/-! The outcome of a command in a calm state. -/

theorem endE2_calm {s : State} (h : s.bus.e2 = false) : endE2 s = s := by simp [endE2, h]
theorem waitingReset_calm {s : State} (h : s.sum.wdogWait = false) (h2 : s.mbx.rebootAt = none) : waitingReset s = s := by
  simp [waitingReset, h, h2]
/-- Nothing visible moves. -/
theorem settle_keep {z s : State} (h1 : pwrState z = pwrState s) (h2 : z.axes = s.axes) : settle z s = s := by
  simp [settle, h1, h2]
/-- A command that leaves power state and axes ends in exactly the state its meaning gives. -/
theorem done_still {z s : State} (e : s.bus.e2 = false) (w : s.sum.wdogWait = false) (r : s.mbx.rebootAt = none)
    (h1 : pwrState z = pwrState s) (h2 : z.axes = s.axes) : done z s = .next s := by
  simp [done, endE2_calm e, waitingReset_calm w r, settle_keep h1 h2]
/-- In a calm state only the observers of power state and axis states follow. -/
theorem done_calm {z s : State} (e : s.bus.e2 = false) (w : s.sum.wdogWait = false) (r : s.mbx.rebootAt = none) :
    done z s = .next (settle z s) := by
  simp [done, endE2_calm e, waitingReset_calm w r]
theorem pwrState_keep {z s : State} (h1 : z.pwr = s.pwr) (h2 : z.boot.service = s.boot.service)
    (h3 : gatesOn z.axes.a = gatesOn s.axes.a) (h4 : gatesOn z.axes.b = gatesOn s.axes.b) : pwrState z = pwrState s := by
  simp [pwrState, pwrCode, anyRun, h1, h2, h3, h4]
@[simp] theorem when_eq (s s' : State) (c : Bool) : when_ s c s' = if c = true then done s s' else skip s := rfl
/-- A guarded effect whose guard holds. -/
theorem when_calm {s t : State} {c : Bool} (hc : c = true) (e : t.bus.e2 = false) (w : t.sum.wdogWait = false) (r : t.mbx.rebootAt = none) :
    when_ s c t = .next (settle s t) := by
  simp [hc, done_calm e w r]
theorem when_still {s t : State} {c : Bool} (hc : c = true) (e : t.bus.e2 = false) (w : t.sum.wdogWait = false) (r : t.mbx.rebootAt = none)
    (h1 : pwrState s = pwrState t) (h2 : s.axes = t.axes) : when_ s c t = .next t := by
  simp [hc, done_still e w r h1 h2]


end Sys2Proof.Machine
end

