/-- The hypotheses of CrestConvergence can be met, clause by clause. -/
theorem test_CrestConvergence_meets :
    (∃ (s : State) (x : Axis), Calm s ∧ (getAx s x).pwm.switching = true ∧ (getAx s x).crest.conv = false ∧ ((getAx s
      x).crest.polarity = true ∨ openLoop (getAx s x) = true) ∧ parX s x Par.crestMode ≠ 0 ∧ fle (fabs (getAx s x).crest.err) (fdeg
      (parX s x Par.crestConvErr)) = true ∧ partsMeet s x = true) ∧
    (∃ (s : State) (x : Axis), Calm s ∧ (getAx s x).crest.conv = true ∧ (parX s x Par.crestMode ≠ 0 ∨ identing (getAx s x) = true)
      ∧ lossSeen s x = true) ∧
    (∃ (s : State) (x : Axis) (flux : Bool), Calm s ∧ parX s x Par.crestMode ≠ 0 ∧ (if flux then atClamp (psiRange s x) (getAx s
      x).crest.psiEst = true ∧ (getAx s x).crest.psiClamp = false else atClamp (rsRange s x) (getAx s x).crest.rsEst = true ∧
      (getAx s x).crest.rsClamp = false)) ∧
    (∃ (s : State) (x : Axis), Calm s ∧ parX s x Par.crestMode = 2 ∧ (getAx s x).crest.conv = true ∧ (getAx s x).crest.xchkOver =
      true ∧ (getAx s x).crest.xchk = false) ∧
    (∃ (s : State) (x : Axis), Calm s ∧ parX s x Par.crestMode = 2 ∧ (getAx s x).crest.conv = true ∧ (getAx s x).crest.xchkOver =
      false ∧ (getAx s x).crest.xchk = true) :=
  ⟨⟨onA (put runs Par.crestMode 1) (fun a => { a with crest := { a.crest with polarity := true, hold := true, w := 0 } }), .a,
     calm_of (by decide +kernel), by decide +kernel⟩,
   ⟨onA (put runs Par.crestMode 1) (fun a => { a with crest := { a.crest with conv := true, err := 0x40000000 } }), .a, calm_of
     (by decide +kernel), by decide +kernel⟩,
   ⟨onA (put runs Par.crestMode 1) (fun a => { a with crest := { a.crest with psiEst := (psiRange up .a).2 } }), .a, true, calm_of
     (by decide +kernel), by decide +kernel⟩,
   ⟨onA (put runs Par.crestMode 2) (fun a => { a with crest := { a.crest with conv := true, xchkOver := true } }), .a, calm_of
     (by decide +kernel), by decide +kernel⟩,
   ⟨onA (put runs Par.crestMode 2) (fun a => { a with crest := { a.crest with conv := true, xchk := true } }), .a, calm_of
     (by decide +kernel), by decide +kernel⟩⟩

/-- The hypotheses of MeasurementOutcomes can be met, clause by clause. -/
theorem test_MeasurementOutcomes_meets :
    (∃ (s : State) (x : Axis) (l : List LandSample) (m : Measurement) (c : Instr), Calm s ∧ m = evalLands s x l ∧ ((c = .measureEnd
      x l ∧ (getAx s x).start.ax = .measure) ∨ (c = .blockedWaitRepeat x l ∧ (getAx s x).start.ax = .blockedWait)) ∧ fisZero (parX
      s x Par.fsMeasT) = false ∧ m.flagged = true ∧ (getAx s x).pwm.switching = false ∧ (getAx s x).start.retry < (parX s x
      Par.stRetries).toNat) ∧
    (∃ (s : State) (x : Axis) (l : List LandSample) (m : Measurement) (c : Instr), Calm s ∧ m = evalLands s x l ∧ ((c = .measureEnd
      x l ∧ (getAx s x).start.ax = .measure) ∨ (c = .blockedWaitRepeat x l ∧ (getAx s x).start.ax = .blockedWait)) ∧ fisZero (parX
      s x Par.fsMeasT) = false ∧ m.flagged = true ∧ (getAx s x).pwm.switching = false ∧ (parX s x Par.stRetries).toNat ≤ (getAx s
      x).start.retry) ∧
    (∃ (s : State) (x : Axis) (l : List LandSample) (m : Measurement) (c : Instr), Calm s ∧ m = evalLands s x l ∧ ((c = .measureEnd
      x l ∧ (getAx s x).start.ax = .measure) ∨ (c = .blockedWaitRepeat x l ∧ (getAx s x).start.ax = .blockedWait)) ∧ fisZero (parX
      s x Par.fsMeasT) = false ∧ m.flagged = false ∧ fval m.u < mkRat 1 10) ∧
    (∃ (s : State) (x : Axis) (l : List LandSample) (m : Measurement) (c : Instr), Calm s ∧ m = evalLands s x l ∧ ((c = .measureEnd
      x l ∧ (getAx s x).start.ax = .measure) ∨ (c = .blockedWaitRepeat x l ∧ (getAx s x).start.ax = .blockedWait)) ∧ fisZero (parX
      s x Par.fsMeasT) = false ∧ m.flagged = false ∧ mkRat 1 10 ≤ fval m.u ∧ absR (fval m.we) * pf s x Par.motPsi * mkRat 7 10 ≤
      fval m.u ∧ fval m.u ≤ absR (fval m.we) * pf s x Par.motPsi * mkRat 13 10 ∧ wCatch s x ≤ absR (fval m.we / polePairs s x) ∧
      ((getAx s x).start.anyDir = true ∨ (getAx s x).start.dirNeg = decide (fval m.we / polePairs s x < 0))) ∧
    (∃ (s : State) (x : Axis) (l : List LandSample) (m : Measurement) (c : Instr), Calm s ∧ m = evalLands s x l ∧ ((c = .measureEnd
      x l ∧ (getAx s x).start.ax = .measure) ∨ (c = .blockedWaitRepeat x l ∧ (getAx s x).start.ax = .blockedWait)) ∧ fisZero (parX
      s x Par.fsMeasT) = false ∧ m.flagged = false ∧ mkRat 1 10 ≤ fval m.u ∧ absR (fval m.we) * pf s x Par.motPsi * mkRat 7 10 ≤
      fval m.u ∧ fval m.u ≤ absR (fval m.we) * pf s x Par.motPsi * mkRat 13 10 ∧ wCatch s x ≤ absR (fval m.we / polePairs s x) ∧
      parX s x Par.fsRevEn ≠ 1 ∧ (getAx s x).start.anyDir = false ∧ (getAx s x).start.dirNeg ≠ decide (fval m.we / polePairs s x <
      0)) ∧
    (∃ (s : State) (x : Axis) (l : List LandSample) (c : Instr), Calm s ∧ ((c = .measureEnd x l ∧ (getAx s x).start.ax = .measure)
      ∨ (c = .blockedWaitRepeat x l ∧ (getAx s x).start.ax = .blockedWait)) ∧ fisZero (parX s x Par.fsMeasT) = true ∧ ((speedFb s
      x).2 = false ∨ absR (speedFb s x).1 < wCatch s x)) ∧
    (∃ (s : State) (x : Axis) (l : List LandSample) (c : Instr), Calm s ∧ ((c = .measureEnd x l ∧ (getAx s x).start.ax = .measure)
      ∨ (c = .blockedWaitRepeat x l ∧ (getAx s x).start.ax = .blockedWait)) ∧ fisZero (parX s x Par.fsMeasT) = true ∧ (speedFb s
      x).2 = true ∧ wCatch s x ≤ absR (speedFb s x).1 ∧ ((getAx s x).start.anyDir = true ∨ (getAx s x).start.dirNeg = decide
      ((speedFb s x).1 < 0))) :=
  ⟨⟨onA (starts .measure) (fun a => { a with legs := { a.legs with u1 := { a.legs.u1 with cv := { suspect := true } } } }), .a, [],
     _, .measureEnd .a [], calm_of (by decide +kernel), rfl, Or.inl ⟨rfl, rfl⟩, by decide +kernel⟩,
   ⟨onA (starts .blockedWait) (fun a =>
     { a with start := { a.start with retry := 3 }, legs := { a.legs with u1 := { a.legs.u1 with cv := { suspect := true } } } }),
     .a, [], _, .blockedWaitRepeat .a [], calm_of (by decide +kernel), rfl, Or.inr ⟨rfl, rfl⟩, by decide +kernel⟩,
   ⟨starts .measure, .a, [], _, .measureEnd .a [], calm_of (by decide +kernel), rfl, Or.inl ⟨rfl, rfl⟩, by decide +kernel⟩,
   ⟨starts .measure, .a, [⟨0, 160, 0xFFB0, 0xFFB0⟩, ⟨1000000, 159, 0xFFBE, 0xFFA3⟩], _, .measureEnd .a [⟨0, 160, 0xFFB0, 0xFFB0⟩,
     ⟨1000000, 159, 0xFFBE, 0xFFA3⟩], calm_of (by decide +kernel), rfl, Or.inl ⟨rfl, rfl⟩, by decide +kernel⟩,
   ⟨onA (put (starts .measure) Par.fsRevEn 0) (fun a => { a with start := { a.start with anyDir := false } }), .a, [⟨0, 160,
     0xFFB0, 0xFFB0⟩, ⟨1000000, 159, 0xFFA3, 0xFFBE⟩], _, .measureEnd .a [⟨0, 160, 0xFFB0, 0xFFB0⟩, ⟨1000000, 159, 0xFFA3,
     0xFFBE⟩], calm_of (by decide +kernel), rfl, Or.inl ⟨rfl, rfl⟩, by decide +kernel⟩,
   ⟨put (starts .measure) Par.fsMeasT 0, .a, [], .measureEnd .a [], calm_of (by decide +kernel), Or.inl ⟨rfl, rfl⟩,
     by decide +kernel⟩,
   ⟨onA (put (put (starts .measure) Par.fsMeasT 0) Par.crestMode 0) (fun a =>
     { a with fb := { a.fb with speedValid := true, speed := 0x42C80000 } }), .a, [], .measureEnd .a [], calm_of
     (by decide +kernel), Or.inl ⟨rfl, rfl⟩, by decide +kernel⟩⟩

* _TASK STATEMENT_
Repeat, character for character, the lines of the material above from the line with "(h3 : gatesOn" through the line with "guard holds. -/".

* _OUTPUT OF THE TASK_
    (h3 : gatesOn z.axes.a = gatesOn s.axes.a) (h4 : gatesOn z.axes.b = gatesOn s.axes.b) : pwrState z = pwrState s := by
  simp [pwrState, pwrCode, anyRun, h1, h2, h3, h4]
@[simp] theorem when_eq (s s' : State) (c : Bool) : when_ s c s' = if c = true then done s s' else skip s := rfl
/-- A guarded effect whose guard holds. -/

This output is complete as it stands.